■ **Saved data entries**:

..............................

-- ==== Sys2Proof/Word.lean ====
section
/-! DEFINITION. The widths of the Enigma rotor core: its words, bytes and alphabet indices (spec/00_scope.md R7, R8). -/

namespace Sys2Proof

/-- A command or response word: 32 bits, bit 31 the most significant (R7, R32). -/
abbrev Word := BitVec 32

/-- A character: an 8-bit byte (R7, R12). -/
abbrev Byte := BitVec 8

/-- An alphabet index: a position 0..25 of the 26-symbol alphabet (R6, R7, R13).
The type carries the bound, so no stage of the signal path can form an index outside a table (R28). -/
abbrev Index := Fin 26

end Sys2Proof
end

..............................

■ **ACTIVITY**: Can you write out the lines above, from the first one through the one containing "namespace Sys2Proof", exactly as they appear and nothing more?

■ **COMPLETED EXERCISE**:
-- ==== Sys2Proof/Word.lean ====
section
/-! DEFINITION. The widths of the Enigma rotor core: its words, bytes and alphabet indices (spec/00_scope.md R7, R8). -/

namespace Sys2Proof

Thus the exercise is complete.